* Collected data entries *
☆ ☆ ☆ ☆
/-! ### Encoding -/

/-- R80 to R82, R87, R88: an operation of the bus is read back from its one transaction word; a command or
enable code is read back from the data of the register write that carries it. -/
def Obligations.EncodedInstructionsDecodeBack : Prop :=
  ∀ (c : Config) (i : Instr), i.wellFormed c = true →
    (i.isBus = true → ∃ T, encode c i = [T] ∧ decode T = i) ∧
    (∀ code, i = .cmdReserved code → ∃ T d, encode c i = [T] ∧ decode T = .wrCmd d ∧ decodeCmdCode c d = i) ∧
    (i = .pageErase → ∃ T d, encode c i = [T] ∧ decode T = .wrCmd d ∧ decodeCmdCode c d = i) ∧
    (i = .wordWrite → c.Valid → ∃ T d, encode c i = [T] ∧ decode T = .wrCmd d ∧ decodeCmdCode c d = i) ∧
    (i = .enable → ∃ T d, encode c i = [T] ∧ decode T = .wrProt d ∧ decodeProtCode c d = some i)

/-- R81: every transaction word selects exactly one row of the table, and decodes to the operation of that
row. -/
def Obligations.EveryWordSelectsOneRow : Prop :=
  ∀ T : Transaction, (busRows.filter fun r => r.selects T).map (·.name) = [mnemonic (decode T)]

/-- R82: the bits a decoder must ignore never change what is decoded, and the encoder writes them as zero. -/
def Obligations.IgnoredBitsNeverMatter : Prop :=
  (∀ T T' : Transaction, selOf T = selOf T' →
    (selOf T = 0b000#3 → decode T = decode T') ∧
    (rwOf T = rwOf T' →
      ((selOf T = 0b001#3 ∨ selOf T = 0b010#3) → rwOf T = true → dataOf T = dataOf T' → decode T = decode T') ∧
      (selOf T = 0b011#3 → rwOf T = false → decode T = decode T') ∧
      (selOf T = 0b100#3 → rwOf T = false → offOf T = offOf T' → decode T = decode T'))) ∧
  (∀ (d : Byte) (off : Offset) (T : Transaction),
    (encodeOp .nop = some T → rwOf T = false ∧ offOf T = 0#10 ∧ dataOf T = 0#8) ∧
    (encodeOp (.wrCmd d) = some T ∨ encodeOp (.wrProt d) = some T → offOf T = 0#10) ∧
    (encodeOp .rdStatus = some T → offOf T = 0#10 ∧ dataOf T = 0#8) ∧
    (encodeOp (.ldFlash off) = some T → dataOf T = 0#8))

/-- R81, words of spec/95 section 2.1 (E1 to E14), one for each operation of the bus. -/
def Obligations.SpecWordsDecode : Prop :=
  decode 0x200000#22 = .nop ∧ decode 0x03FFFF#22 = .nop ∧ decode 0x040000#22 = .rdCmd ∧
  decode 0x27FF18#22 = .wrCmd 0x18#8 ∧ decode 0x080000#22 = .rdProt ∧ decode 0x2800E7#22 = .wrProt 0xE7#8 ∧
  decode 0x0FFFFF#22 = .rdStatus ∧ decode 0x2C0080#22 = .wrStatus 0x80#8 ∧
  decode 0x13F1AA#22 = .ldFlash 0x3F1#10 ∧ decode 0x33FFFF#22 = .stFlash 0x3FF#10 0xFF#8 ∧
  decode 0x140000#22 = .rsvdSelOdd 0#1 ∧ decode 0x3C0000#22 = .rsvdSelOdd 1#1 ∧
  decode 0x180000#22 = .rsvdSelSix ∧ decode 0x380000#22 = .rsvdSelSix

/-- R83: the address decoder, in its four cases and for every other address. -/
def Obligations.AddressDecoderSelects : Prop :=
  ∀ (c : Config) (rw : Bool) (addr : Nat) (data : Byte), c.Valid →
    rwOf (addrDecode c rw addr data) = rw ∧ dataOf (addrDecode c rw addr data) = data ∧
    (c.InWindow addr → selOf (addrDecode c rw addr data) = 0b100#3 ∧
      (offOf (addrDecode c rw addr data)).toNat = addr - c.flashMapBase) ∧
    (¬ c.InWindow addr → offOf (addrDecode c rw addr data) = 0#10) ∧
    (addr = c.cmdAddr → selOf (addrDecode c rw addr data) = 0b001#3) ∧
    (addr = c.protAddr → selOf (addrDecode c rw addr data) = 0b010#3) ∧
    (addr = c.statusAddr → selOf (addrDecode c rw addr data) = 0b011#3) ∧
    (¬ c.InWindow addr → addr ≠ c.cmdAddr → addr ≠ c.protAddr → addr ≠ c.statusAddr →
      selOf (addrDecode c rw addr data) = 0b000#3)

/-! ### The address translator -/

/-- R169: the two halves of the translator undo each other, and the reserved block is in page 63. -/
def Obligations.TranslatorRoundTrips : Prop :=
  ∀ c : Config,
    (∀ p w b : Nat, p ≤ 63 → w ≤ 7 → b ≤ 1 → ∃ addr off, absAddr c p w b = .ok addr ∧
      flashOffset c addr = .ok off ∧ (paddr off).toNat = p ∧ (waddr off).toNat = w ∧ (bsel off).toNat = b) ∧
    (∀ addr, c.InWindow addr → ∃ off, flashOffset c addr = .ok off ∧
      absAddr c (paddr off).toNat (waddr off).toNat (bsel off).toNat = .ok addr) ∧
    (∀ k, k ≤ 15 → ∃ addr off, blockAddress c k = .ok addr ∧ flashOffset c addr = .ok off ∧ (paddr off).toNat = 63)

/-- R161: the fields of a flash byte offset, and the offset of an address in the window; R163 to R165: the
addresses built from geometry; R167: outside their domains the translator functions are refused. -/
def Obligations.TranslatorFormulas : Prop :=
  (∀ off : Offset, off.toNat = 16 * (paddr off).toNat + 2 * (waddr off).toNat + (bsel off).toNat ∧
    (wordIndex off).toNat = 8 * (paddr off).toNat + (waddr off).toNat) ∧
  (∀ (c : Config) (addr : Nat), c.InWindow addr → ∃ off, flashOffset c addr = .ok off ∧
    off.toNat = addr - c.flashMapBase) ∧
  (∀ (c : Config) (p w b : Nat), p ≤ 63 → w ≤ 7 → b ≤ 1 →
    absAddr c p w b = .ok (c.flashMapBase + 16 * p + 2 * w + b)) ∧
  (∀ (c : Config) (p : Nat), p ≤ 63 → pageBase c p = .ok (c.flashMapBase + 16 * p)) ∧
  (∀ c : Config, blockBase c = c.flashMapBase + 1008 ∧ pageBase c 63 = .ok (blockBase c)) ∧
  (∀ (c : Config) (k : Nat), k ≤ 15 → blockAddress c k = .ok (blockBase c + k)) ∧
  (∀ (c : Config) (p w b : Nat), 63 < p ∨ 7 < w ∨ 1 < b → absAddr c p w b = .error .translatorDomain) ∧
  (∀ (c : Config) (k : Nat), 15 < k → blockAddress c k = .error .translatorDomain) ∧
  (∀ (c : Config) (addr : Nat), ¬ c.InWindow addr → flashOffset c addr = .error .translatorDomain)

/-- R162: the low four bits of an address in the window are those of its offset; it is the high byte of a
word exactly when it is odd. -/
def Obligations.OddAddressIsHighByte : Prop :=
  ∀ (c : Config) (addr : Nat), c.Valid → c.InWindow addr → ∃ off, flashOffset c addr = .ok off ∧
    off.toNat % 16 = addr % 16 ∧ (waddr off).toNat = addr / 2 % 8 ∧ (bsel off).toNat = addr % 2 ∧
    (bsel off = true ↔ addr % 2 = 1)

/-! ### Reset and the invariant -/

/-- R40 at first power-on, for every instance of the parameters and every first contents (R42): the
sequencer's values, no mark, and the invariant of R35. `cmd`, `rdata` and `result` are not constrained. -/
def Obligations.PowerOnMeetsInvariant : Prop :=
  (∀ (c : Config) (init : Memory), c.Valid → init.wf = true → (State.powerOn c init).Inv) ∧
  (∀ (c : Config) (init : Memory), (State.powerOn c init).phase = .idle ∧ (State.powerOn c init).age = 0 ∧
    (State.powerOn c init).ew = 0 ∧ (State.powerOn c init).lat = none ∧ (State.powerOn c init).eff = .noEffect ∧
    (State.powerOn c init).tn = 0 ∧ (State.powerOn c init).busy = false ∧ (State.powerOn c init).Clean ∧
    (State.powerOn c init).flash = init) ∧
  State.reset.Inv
☆ ☆ ☆ ☆
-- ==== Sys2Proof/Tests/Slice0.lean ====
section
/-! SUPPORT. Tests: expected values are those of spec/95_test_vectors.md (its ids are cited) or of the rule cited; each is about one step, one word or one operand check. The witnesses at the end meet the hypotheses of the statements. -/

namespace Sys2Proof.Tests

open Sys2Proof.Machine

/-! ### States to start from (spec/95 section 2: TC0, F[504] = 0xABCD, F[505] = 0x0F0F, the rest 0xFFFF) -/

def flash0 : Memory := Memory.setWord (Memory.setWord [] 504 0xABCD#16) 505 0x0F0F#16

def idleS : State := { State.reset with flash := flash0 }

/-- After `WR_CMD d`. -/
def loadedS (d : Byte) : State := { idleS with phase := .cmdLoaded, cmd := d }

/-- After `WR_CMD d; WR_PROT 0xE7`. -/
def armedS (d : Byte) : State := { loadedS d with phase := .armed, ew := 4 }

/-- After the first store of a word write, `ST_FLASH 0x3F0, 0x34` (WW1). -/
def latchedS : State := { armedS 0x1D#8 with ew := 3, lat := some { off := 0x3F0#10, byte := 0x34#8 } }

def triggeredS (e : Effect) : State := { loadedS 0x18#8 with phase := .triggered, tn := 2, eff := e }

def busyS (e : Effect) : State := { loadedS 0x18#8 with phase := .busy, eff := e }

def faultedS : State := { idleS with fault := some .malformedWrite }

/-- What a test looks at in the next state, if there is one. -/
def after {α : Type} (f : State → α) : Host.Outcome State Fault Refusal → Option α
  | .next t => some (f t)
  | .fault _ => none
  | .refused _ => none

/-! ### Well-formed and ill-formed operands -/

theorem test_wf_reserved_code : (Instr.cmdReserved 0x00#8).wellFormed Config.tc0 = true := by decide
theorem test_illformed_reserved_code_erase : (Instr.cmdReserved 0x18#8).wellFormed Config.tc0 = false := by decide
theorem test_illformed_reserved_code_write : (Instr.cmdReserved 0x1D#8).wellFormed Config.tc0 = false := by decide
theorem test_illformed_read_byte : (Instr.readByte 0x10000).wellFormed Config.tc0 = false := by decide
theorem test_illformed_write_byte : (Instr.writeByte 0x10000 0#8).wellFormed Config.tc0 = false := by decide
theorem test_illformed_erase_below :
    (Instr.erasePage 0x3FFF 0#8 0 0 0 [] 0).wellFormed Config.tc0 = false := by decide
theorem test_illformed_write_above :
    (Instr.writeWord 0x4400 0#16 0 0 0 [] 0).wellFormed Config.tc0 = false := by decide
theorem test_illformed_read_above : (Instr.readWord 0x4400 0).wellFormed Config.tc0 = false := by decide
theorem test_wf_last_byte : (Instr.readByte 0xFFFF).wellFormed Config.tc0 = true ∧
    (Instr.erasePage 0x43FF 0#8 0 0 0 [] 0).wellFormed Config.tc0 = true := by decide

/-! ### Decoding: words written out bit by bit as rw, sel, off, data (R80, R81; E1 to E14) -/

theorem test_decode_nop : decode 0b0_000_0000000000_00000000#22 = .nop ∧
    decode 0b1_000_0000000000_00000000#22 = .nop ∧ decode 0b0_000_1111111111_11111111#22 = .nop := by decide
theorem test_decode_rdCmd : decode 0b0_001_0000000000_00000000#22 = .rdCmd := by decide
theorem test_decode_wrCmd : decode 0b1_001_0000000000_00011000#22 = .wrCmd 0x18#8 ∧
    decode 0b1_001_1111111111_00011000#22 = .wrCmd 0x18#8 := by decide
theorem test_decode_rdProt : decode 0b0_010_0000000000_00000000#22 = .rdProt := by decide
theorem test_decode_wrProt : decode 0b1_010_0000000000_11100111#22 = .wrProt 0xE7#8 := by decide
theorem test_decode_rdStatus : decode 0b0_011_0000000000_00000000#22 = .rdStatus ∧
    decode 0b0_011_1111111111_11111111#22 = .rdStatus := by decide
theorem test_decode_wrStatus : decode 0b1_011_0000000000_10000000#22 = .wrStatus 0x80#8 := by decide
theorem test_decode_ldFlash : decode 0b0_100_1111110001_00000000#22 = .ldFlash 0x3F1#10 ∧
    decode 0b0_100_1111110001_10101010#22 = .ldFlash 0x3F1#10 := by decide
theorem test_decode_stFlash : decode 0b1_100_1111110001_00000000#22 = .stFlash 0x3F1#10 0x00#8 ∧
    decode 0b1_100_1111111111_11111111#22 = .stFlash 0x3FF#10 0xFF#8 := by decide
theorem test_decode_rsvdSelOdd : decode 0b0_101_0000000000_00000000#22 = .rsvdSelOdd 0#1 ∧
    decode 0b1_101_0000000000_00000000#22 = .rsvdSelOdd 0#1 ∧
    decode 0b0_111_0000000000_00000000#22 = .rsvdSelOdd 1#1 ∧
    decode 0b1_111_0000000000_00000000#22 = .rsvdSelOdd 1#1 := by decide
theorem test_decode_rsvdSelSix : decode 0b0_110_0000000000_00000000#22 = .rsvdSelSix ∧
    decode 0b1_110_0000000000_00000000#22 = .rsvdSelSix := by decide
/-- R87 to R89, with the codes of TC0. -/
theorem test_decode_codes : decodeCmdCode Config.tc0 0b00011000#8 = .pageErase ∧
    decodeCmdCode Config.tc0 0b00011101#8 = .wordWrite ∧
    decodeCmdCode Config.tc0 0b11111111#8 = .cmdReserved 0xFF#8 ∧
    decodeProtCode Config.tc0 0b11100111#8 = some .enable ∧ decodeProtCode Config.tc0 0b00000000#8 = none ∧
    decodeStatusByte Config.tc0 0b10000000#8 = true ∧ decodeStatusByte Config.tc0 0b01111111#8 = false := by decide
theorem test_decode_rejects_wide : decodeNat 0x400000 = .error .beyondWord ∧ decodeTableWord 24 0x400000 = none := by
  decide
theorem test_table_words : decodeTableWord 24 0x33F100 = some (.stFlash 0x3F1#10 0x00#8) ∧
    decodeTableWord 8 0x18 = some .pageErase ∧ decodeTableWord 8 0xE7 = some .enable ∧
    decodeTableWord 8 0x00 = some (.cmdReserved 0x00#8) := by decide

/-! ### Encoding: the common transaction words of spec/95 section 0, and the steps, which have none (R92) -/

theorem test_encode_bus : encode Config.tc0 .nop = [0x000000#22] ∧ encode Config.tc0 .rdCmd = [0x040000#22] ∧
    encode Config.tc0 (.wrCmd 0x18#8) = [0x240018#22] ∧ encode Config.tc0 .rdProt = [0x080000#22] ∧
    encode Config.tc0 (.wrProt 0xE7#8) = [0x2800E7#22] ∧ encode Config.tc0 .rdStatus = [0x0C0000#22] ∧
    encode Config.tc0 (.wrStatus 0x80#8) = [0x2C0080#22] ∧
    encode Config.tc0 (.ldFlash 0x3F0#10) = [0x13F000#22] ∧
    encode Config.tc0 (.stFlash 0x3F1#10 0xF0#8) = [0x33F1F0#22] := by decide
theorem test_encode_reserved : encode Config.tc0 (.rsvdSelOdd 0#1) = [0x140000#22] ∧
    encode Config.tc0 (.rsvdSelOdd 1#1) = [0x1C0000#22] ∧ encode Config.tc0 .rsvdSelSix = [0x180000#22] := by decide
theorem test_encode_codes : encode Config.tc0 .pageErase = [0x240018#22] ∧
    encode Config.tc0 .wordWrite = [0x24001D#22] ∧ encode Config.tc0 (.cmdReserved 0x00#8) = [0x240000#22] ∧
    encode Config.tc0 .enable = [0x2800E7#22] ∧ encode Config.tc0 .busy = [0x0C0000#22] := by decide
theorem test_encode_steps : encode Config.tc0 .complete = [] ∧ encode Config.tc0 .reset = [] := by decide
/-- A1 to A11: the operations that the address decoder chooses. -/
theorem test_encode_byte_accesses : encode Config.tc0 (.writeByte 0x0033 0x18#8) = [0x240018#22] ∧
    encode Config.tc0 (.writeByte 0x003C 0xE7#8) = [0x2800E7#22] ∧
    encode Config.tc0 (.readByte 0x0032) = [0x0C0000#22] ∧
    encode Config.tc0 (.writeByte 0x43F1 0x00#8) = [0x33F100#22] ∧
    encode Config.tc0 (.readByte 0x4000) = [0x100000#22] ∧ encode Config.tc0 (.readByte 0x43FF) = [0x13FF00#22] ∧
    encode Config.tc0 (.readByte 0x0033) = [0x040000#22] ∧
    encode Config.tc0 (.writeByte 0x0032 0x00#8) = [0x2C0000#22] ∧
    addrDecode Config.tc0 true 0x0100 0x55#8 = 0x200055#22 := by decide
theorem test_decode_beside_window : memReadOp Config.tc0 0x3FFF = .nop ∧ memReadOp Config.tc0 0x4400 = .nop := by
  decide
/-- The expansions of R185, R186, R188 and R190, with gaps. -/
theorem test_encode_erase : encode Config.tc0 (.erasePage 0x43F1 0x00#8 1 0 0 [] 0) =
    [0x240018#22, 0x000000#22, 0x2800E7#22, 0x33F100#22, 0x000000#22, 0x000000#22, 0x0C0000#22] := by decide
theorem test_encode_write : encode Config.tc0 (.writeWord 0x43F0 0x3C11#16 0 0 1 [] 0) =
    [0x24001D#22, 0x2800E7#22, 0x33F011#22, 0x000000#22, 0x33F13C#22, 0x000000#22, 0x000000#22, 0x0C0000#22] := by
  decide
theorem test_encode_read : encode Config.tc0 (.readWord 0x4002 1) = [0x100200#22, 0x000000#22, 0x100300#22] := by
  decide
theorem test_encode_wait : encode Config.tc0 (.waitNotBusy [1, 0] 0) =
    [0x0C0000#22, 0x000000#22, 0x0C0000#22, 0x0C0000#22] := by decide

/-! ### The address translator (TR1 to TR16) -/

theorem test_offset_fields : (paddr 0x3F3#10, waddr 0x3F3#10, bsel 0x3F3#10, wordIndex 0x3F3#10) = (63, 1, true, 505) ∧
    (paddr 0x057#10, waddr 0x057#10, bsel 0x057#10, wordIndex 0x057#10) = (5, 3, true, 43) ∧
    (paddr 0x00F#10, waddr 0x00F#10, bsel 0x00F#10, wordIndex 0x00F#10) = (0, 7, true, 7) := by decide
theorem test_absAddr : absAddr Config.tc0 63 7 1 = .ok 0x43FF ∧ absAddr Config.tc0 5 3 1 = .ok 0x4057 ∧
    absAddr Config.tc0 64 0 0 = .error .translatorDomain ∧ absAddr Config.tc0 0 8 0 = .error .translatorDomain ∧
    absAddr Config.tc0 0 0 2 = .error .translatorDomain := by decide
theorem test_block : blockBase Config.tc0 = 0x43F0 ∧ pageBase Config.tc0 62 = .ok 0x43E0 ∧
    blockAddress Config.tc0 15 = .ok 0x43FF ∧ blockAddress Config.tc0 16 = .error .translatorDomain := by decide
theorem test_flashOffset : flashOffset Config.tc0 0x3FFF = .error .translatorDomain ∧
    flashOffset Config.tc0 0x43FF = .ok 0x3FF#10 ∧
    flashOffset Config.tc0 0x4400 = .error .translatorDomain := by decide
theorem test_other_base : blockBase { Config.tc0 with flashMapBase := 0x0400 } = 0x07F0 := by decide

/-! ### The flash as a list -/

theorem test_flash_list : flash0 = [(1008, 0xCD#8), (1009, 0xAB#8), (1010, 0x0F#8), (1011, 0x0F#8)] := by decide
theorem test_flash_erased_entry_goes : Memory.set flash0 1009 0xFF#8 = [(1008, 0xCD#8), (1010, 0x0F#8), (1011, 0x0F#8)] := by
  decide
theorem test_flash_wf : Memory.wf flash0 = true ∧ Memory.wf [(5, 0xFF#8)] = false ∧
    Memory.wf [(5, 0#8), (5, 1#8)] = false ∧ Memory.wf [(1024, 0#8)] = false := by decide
☆ ☆ ☆ ☆
Look above for the line holding "def idleS : State" and the line holding "After the first", then output exactly those two lines and every line between them, nothing more.

* EXERCISE RESPONSE *
def idleS : State := { State.reset with flash := flash0 }

/-- After `WR_CMD d`. -/
def loadedS (d : Byte) : State := { idleS with phase := .cmdLoaded, cmd := d }

/-- After `WR_CMD d; WR_PROT 0xE7`. -/
def armedS (d : Byte) : State := { loadedS d with phase := .armed, ew := 4 }

/-- After the first store of a word write, `ST_FLASH 0x3F0, 0x34` (WW1). -/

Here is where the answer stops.